→ AIM OF THE EXERCISE
Every line below between the one holding "(_, .broken) => (s.count .malformed).finishFrame" and the one holding "request := .none", inclusive, should be copied exactly, and no other line.
SUPPLIED DATA below:
-- ==== Sys2Proof/Machine/Walk.lean ====
section
/-! DEFINITION. The frame decoder's own steps: FRAME_TAKE, UNKNOWN_RECORD and BROKEN_RECORD (R22 to R28). -/

namespace Sys2Proof.Machine

/-- The conditions on which the idle decoder takes the oldest frame (R23). -/
def takeDue (s : State) : Bool :=
  decide (s.dec.state = .idle) && !s.rxq.frames.isEmpty &&
    (decide (s.power.device = .active) || decide (s.power.device = .entering)) &&
    decide (s.engine.holder ≠ .banner) && decide (s.engine.holder ≠ .clearPass)

/-- The oldest frame has SYNC set. -/
def oldestSyncs (frames : List RxFrame) : Bool :=
  match frames with
  | f :: _ => f.sync
  | [] => false

/-- FRAME_TAKE (R23, R24): a SYNC frame waits for a frame end while the panel is scanning; otherwise the frame is walked
from offset 0. -/
def execFrameTake (s : State) : Host.Outcome State Fault Refusal :=
  onEvent s (takeDue s) (fun s =>
    if oldestSyncs s.rxq.frames && s.panel.state.scanning then s.setDecoder .syncWait else s.walkFrom 0)

/-- UNKNOWN_RECORD (R28): a record whose kind code names no kind is skipped and counted UNKNOWN. -/
def execUnknownRecord (s : State) : Host.Outcome State Fault Refusal :=
  live s (fun s =>
    match s.record? with
    | some (_, r) =>
      if isDrawCode r.kind ∨ isControlCode r.kind then s else (s.count .unknown).advance r
    | none => s)

/-- BROKEN_RECORD (R26): a record that runs past the payload end discards the rest of the frame, counted MALFORMED. -/
def execBrokenRecord (s : State) : Host.Outcome State Fault Refusal :=
  onEvent s s.isWalking (fun s =>
    match s.atCursor with
    | some (_, .broken) => (s.count .malformed).finishFrame
    | some (_, .whole _) => s
    | none => s)

end Sys2Proof.Machine
end

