/-! ## Doze and retention -/

/-- The doze timer, or an accepted DOZE record in ACTIVE, takes the device to ENTERING: a RUNNING or STARTING panel is
remembered as on, and STOP is requested of it. A DOZE record in ENTERING has no effect. An accepted SET_OUTAGE sets
both delays for the running timers too: with the outage timer at or above the new banner delay the banner is due at
once, or marked played where there is none; with the doze timer of an ABSENT link at or above the new doze delay an
ACTIVE device enters ENTERING at once. -/
def Obligations.DozeEntryAndSetOutage : Prop :=
  ((∀ s : State, s.resetLine = false → s.power.device = .active → s.link.state = .absent →
     s.power.dozeDelay ≤ s.power.dozeTimer → exec .dozeTimerExpiry s = .next s.enterEntering) ∧
   (∀ (s : State) (f : RxFrame) (r : Record), Accepted s f r 0x2F →
     (s.power.device = .active → exec .doze s = .next (s.enterEntering.advance r)) ∧
     (s.power.device ≠ .active → exec .doze s = .next (s.advance r))) ∧
   (∀ (s : State) (power : Power),
     power = { s.power with
       device := .entering
       remembered := s.panel.state.starting || decide (s.panel.state = .running) } →
     (s.panel.state = .off → s.enterEntering = { s with power := power }) ∧
     (s.panel.state.starting = true →
       s.enterEntering = { s with power := power, panel := { s.panel with request := .stop } }) ∧
     (s.panel.state.isStopping = true →
       s.enterEntering = { s with power := power, panel := { s.panel with request := .none } }) ∧
     (s.panel.state = .running → ∃ scan panel,
       s.enterEntering = State.releaseSync { s with power := power, scan := scan, panel := panel } ∧
       scan = { s.scan with active := s.scan.pendingView.getD s.scan.active, pendingView := none, scanned := 0 } ∧
       panel.state = .stopping 0 ∧ panel.request = .none ∧ panel.actual = 0 ∧ panel.target = s.panel.target ∧
       panel.display = s.panel.pendingDisplay.getD s.panel.display ∧
       panel.area = s.panel.pendingArea.getD s.panel.area ∧
       panel.idleMode = s.panel.pendingIdle.getD s.panel.idleMode ∧
       panel.pendingDisplay = none ∧ panel.pendingArea = none ∧ panel.pendingIdle = none))) ∧
  (∀ (s : State) (f : RxFrame) (r : Record) (banner doze : Nat), Accepted s f r 0x2D →
     [250, 500, 1000, 2000][byteAt r 0 0]? = some banner → [10000, 30000, 60000, 300000][byteAt r 0 1]? = some doze →
     ∃ u : State,
       u = { s with power := { s.power with
         bannerDelay := banner
         dozeDelay := doze
         bannerPlayed := s.power.bannerPlayed ||
           (decide (∃ t, s.power.outage = some t ∧ banner ≤ t) && !s.power.bannerDue && decide (s.power.bannerLength = 0))
         bannerDue := s.power.bannerDue ||
           (decide (∃ t, s.power.outage = some t ∧ banner ≤ t) && !s.power.bannerPlayed &&
             decide (s.power.bannerLength ≠ 0)) } } ∧
       (s.power.device = .active ∧ s.link.state = .absent ∧ doze ≤ s.power.dozeTimer →
         exec .setOutage s = .next (u.enterEntering.advance r)) ∧
       (¬ (s.power.device = .active ∧ s.link.state = .absent ∧ doze ≤ s.power.dozeTimer) →
         exec .setOutage s = .next (u.advance r)))
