@[simp] theorem State.acceptDigestRequest_frame (q : DigestRequest) :
    (s.acceptDigestRequest q).resetLine = s.resetLine ∧ (s.acceptDigestRequest q).link = s.link ∧
    (s.acceptDigestRequest q).rxq = s.rxq ∧ (s.acceptDigestRequest q).up = s.up ∧
    (s.acceptDigestRequest q).store = s.store ∧ (s.acceptDigestRequest q).engine = s.engine ∧
    (s.acceptDigestRequest q).colour = s.colour ∧ (s.acceptDigestRequest q).scan = s.scan ∧
    (s.acceptDigestRequest q).panel = s.panel ∧ (s.acceptDigestRequest q).keys = s.keys ∧
    (s.acceptDigestRequest q).keyq = s.keyq ∧ (s.acceptDigestRequest q).power = s.power ∧
    (s.acceptDigestRequest q).turn = s.turn ∧ (s.acceptDigestRequest q).pending = s.pending := by
  unfold State.acceptDigestRequest
  dsimp only
  (repeat' split) <;> simp

@[simp] theorem State.forgetPane_frame (n : Nat) :
    (s.forgetPane n).resetLine = s.resetLine ∧ (s.forgetPane n).link = s.link ∧ (s.forgetPane n).rxq = s.rxq ∧
    (s.forgetPane n).up = s.up ∧ (s.forgetPane n).store = s.store ∧ (s.forgetPane n).engine = s.engine ∧
    (s.forgetPane n).colour = s.colour ∧ (s.forgetPane n).scan = s.scan ∧ (s.forgetPane n).panel = s.panel ∧
    (s.forgetPane n).keys = s.keys ∧ (s.forgetPane n).keyq = s.keyq ∧ (s.forgetPane n).power = s.power ∧
    (s.forgetPane n).turn = s.turn ∧ (s.forgetPane n).pending = s.pending := by
  unfold State.forgetPane
  dsimp only
  (repeat' split) <;> simp

@[simp] theorem State.softResetDigest_frame :
    (s.softResetDigest).resetLine = s.resetLine ∧ (s.softResetDigest).link = s.link ∧
    (s.softResetDigest).rxq = s.rxq ∧ (s.softResetDigest).up = s.up ∧ (s.softResetDigest).store = s.store ∧
    (s.softResetDigest).panes = s.panes ∧ (s.softResetDigest).engine = s.engine ∧
    (s.softResetDigest).colour = s.colour ∧ (s.softResetDigest).scan = s.scan ∧ (s.softResetDigest).panel = s.panel ∧
    (s.softResetDigest).keys = s.keys ∧ (s.softResetDigest).keyq = s.keyq ∧ (s.softResetDigest).power = s.power ∧
    (s.softResetDigest).status = s.status ∧ (s.softResetDigest).turn = s.turn ∧
    (s.softResetDigest).pending = s.pending := by
  unfold State.softResetDigest
  dsimp only
  (repeat' split) <;> simp

@[simp] theorem State.stopPanel_frame :
    (s.stopPanel).resetLine = s.resetLine ∧ (s.stopPanel).link = s.link ∧ (s.stopPanel).store = s.store ∧
    (s.stopPanel).panes = s.panes ∧ (s.stopPanel).engine = s.engine ∧ (s.stopPanel).digest = s.digest ∧
    (s.stopPanel).colour = s.colour ∧ (s.stopPanel).keys = s.keys ∧ (s.stopPanel).keyq = s.keyq ∧
    (s.stopPanel).power = s.power ∧ (s.stopPanel).status = s.status ∧ (s.stopPanel).turn = s.turn ∧
    (s.stopPanel).pending = s.pending := by
  simp [State.stopPanel]

@[simp] theorem State.requestStart_frame :
    (s.requestStart).resetLine = s.resetLine ∧ (s.requestStart).link = s.link ∧ (s.requestStart).rxq = s.rxq ∧
    (s.requestStart).up = s.up ∧ (s.requestStart).dec = s.dec ∧ (s.requestStart).store = s.store ∧
    (s.requestStart).panes = s.panes ∧ (s.requestStart).engine = s.engine ∧ (s.requestStart).digest = s.digest ∧
    (s.requestStart).colour = s.colour ∧ (s.requestStart).scan = s.scan ∧ (s.requestStart).keys = s.keys ∧
    (s.requestStart).keyq = s.keyq ∧ (s.requestStart).power = s.power ∧ (s.requestStart).status = s.status ∧
    (s.requestStart).turn = s.turn ∧ (s.requestStart).pending = s.pending := by
  unfold State.requestStart
  (repeat' split) <;> simp

@[simp] theorem State.requestStop_frame :
    (s.requestStop).resetLine = s.resetLine ∧ (s.requestStop).link = s.link ∧ (s.requestStop).store = s.store ∧
    (s.requestStop).panes = s.panes ∧ (s.requestStop).engine = s.engine ∧ (s.requestStop).digest = s.digest ∧
    (s.requestStop).colour = s.colour ∧ (s.requestStop).keys = s.keys ∧ (s.requestStop).keyq = s.keyq ∧
    (s.requestStop).power = s.power ∧ (s.requestStop).status = s.status ∧ (s.requestStop).turn = s.turn ∧
    (s.requestStop).pending = s.pending := by
  unfold State.requestStop
  (repeat' split) <;> simp

@[simp] theorem State.reachRunning_frame :
    (s.reachRunning).resetLine = s.resetLine ∧ (s.reachRunning).link = s.link ∧ (s.reachRunning).store = s.store ∧
    (s.reachRunning).panes = s.panes ∧ (s.reachRunning).engine = s.engine ∧ (s.reachRunning).digest = s.digest ∧
    (s.reachRunning).colour = s.colour ∧ (s.reachRunning).keys = s.keys ∧ (s.reachRunning).keyq = s.keyq ∧
    (s.reachRunning).power = s.power ∧ (s.reachRunning).turn = s.turn ∧ (s.reachRunning).pending = s.pending := by
  unfold State.reachRunning
  dsimp only
  (repeat' split) <;> simp

@[simp] theorem State.panelAtFrameEnd_frame :
    (s.panelAtFrameEnd).resetLine = s.resetLine ∧ (s.panelAtFrameEnd).link = s.link ∧
    (s.panelAtFrameEnd).store = s.store ∧ (s.panelAtFrameEnd).panes = s.panes ∧
    (s.panelAtFrameEnd).engine = s.engine ∧ (s.panelAtFrameEnd).digest = s.digest ∧
    (s.panelAtFrameEnd).colour = s.colour ∧ (s.panelAtFrameEnd).keys = s.keys ∧ (s.panelAtFrameEnd).keyq = s.keyq ∧
    (s.panelAtFrameEnd).power = s.power ∧ (s.panelAtFrameEnd).turn = s.turn ∧
    (s.panelAtFrameEnd).pending = s.pending := by
  unfold State.panelAtFrameEnd
  (repeat' split) <;> simp

@[simp] theorem State.setDisplay_frame (m : Display) :
    (s.setDisplay m).resetLine = s.resetLine ∧ (s.setDisplay m).link = s.link ∧ (s.setDisplay m).rxq = s.rxq ∧
    (s.setDisplay m).up = s.up ∧ (s.setDisplay m).dec = s.dec ∧ (s.setDisplay m).store = s.store ∧
    (s.setDisplay m).panes = s.panes ∧ (s.setDisplay m).engine = s.engine ∧ (s.setDisplay m).digest = s.digest ∧
    (s.setDisplay m).colour = s.colour ∧ (s.setDisplay m).scan = s.scan ∧ (s.setDisplay m).keys = s.keys ∧
    (s.setDisplay m).keyq = s.keyq ∧ (s.setDisplay m).power = s.power ∧ (s.setDisplay m).status = s.status ∧
    (s.setDisplay m).turn = s.turn ∧ (s.setDisplay m).pending = s.pending := by
  unfold State.setDisplay
  (repeat' split) <;> simp

@[simp] theorem State.setArea_frame (m : Area) :
    (s.setArea m).resetLine = s.resetLine ∧ (s.setArea m).link = s.link ∧ (s.setArea m).rxq = s.rxq ∧
    (s.setArea m).up = s.up ∧ (s.setArea m).dec = s.dec ∧ (s.setArea m).store = s.store ∧
    (s.setArea m).panes = s.panes ∧ (s.setArea m).engine = s.engine ∧ (s.setArea m).digest = s.digest ∧
    (s.setArea m).colour = s.colour ∧ (s.setArea m).scan = s.scan ∧ (s.setArea m).keys = s.keys ∧
    (s.setArea m).keyq = s.keyq ∧ (s.setArea m).power = s.power ∧ (s.setArea m).status = s.status ∧
    (s.setArea m).turn = s.turn ∧ (s.setArea m).pending = s.pending := by
  unfold State.setArea
  (repeat' split) <;> simp

@[simp] theorem State.setIdle_frame (m : Bool) :
    (s.setIdle m).resetLine = s.resetLine ∧ (s.setIdle m).link = s.link ∧ (s.setIdle m).rxq = s.rxq ∧
    (s.setIdle m).up = s.up ∧ (s.setIdle m).dec = s.dec ∧ (s.setIdle m).store = s.store ∧
    (s.setIdle m).panes = s.panes ∧ (s.setIdle m).engine = s.engine ∧ (s.setIdle m).digest = s.digest ∧
    (s.setIdle m).colour = s.colour ∧ (s.setIdle m).scan = s.scan ∧ (s.setIdle m).keys = s.keys ∧
    (s.setIdle m).keyq = s.keyq ∧ (s.setIdle m).power = s.power ∧ (s.setIdle m).status = s.status ∧
    (s.setIdle m).turn = s.turn ∧ (s.setIdle m).pending = s.pending := by
  unfold State.setIdle
  (repeat' split) <;> simp

@[simp] theorem State.reachOff_frame :
    (s.reachOff).resetLine = s.resetLine ∧ (s.reachOff).link = s.link ∧ (s.reachOff).rxq = s.rxq ∧
    (s.reachOff).up = s.up ∧ (s.reachOff).dec = s.dec ∧ (s.reachOff).store = s.store ∧ (s.reachOff).panes = s.panes ∧
    (s.reachOff).engine = s.engine ∧ (s.reachOff).digest = s.digest ∧ (s.reachOff).colour = s.colour ∧
    (s.reachOff).scan = s.scan ∧ (s.reachOff).keys = s.keys ∧ (s.reachOff).keyq = s.keyq ∧
    (s.reachOff).power = s.power ∧ (s.reachOff).turn = s.turn ∧ (s.reachOff).pending = s.pending := by
  unfold State.reachOff
  dsimp only
  (repeat' split) <;> simp

@[simp] theorem State.noteOutcome_frame (o : DrawOutcome) (k t : Byte) (q : Option Byte) :
    (s.noteOutcome o k t q).resetLine = s.resetLine ∧ (s.noteOutcome o k t q).link = s.link ∧
    (s.noteOutcome o k t q).rxq = s.rxq ∧ (s.noteOutcome o k t q).up = s.up ∧
    (s.noteOutcome o k t q).store = s.store ∧ (s.noteOutcome o k t q).panes = s.panes ∧
    (s.noteOutcome o k t q).engine = s.engine ∧ (s.noteOutcome o k t q).digest = s.digest ∧
    (s.noteOutcome o k t q).colour = s.colour ∧ (s.noteOutcome o k t q).scan = s.scan ∧
    (s.noteOutcome o k t q).panel = s.panel ∧ (s.noteOutcome o k t q).keys = s.keys ∧
    (s.noteOutcome o k t q).keyq = s.keyq ∧ (s.noteOutcome o k t q).power = s.power ∧
    (s.noteOutcome o k t q).turn = s.turn ∧ (s.noteOutcome o k t q).pending = s.pending := by
  unfold State.noteOutcome
  (repeat' split) <;> simp

@[simp] theorem State.bannerReached_frame :
    (s.bannerReached).resetLine = s.resetLine ∧ (s.bannerReached).link = s.link ∧ (s.bannerReached).rxq = s.rxq ∧
    (s.bannerReached).up = s.up ∧ (s.bannerReached).dec = s.dec ∧ (s.bannerReached).store = s.store ∧
    (s.bannerReached).panes = s.panes ∧ (s.bannerReached).engine = s.engine ∧ (s.bannerReached).digest = s.digest ∧
    (s.bannerReached).colour = s.colour ∧ (s.bannerReached).scan = s.scan ∧ (s.bannerReached).panel = s.panel ∧
    (s.bannerReached).keys = s.keys ∧ (s.bannerReached).keyq = s.keyq ∧ (s.bannerReached).status = s.status ∧
    (s.bannerReached).turn = s.turn ∧ (s.bannerReached).pending = s.pending := by
  unfold State.bannerReached
  (repeat' split) <;> simp

@[simp] theorem State.restartDozeTimer_frame :
    (s.restartDozeTimer).resetLine = s.resetLine ∧ (s.restartDozeTimer).link = s.link ∧
    (s.restartDozeTimer).rxq = s.rxq ∧ (s.restartDozeTimer).up = s.up ∧ (s.restartDozeTimer).dec = s.dec ∧
    (s.restartDozeTimer).store = s.store ∧ (s.restartDozeTimer).panes = s.panes ∧
    (s.restartDozeTimer).engine = s.engine ∧ (s.restartDozeTimer).digest = s.digest ∧
    (s.restartDozeTimer).colour = s.colour ∧ (s.restartDozeTimer).scan = s.scan ∧
    (s.restartDozeTimer).panel = s.panel ∧ (s.restartDozeTimer).keys = s.keys ∧ (s.restartDozeTimer).keyq = s.keyq ∧
    (s.restartDozeTimer).status = s.status ∧ (s.restartDozeTimer).turn = s.turn ∧
    (s.restartDozeTimer).pending = s.pending := by
  unfold State.restartDozeTimer
  (repeat' split) <;> simp
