-- ==== Sys2Proof/Tests/Slice0.lean ====
section
/-! SUPPORT. Tests. First the ill-formed command and values from the manual's worked examples; then, for every statement
with hypotheses, a theorem named witness_… that shows operands meeting all of them at a boundary of their range. -/

namespace Sys2Proof.Tests

set_option Elab.async false

open Sys2Proof Sys2Proof.Machine Sys2Proof.Statements

/-! ## Small states -/

/-- The part after a hardware reset and its clear pass, with the link UP. -/
def up : State :=
  { State.reset with
    link := { State.reset.link with
      state := .up, contact := .closed, presence := .closed, laneLock := true, expected := some 41 }
    engine := { State.reset.engine with holder := .free } }

/-- A frame of these records. -/
def frame (k : FrameKind) (bytes : List Byte) : RxFrame := ⟨k, 0, 200, bytes⟩

/-- The same part with the decoder at the start of a frame of these records. -/
def holding (k : FrameKind) (bytes : List Byte) : State :=
  { up with
    rxq := { frames := [frame k bytes], flow := .go }
    dec := { State.reset.dec with state := .walking 0 } }

/-- The bytes of a record, as the tablet lays them out. -/
def bytesOf (r : Record) : List Byte := [r.kind, byte r.body.length, r.tag, 0] ++ r.body.flatMap bytesOfWord

/-- The outcome of a command is a next state with this property. -/
def leaves (c : Instr) (s : State) (p : State → Bool) : Bool :=
  match exec c s with
  | .next t => p t
  | .fault _ => false
  | .refused _ => false

theorem at_record {k : FrameKind} {r : Record} (h : readRecord (bytesOf r) = some (.whole r)) :
    AtRecord (holding k (bytesOf r)) (frame k (bytesOf r)) r := ⟨rfl, 0, [], rfl, rfl, h⟩

theorem accepted {r : Record} (h : readRecord (bytesOf r) = some (.whole r)) (hl : lengthMatches r = true)
    (hf : fieldsInRange r = true) : Accepted (holding .ctrl (bytesOf r)) (frame .ctrl (bytesOf r)) r r.kind :=
  ⟨at_record h, rfl, rfl, hl, hf⟩

/-! ## Well-formedness -/

theorem test_ill_formed_column_refused : (Instr.dozePixelLoss 1280 0 0).wellFormed = false := by decide
theorem test_ill_formed_row_refused : (Instr.dozePixelLoss 0 1536 0).wellFormed = false := by decide
theorem test_last_pixel_well_formed : (Instr.dozePixelLoss 1279 1535 0).wellFormed = true := by decide
theorem test_ill_formed_faults : exec (.dozePixelLoss 1280 0 0) up = .fault .noSuchPixel := rfl

/-! ## Values from the manual -/

/-- R93. -/
theorem test_crc_check_values :
    crc16 [0x31, 0x32, 0x33, 0x34, 0x35, 0x36, 0x37, 0x38, 0x39] = 0x29B1 ∧ crc16 [0] = 0xE1F0 := by decide +kernel

/-- R41: pixel (96, 50) is in cell 2003. -/
theorem test_pixel_address : pixelAddress 96 50 = 2003 * 32 := by decide

/-- R70: words as received and as used under LSB_FIRST. -/
theorem test_bit_reversal : reverseWord 0x00000021 = 0x84000000 ∧ reverseWord 0x0F0F0F0F = 0xF0F0F0F0 := by decide +kernel

/-- R107, R114: the reset palette and the reset shaded palette. -/
theorem test_reset_ramp :
    (PaletteEntry.atReset 127).colour.red = 509 ∧ (PaletteEntry.atReset 253).colour.red = 1015 ∧
      (shadedAtReset 128).red = 32 ∧ (shadedAtReset (3 * 256 + 255)).red = 63 := by decide

/-- The worked cases A, B, D, E and F of spec/07. -/
theorem test_shade_cases :
    gained 800 192 = 600 ∧ panelValue false 800 192 (-40) = 35 ∧ panelValue false 1000 400 20 = 63 ∧
      saturates (offsetted 1000 400 20) = true ∧ panelValue false 1023 64 0 = 16 ∧
      saturates (offsetted 20 256 (-100)) = true ∧ panelValue true 1000 400 20 = 63 := by decide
End of SUPPLIED DATA.
→ SOLUTION FOR THIS EXERCISE
    | some (_, .broken) => (s.count .malformed).finishFrame
    | some (_, .whole _) => s
    | none => s)

end Sys2Proof.Machine
end

/-! ## Doze and retention -/

/-- The doze timer, or an accepted DOZE record in ACTIVE, takes the device to ENTERING: a RUNNING or STARTING panel is
remembered as on, and STOP is requested of it. A DOZE record in ENTERING has no effect. An accepted SET_OUTAGE sets
both delays for the running timers too: with the outage timer at or above the new banner delay the banner is due at
once, or marked played where there is none; with the doze timer of an ABSENT link at or above the new doze delay an
ACTIVE device enters ENTERING at once. -/
def Obligations.DozeEntryAndSetOutage : Prop :=
  ((∀ s : State, s.resetLine = false → s.power.device = .active → s.link.state = .absent →
     s.power.dozeDelay ≤ s.power.dozeTimer → exec .dozeTimerExpiry s = .next s.enterEntering) ∧
   (∀ (s : State) (f : RxFrame) (r : Record), Accepted s f r 0x2F →
     (s.power.device = .active → exec .doze s = .next (s.enterEntering.advance r)) ∧
     (s.power.device ≠ .active → exec .doze s = .next (s.advance r))) ∧
   (∀ (s : State) (power : Power),
     power = { s.power with
       device := .entering
       remembered := s.panel.state.starting || decide (s.panel.state = .running) } →
     (s.panel.state = .off → s.enterEntering = { s with power := power }) ∧
     (s.panel.state.starting = true →
       s.enterEntering = { s with power := power, panel := { s.panel with request := .stop } }) ∧
     (s.panel.state.isStopping = true →
       s.enterEntering = { s with power := power, panel := { s.panel with request := .none } }) ∧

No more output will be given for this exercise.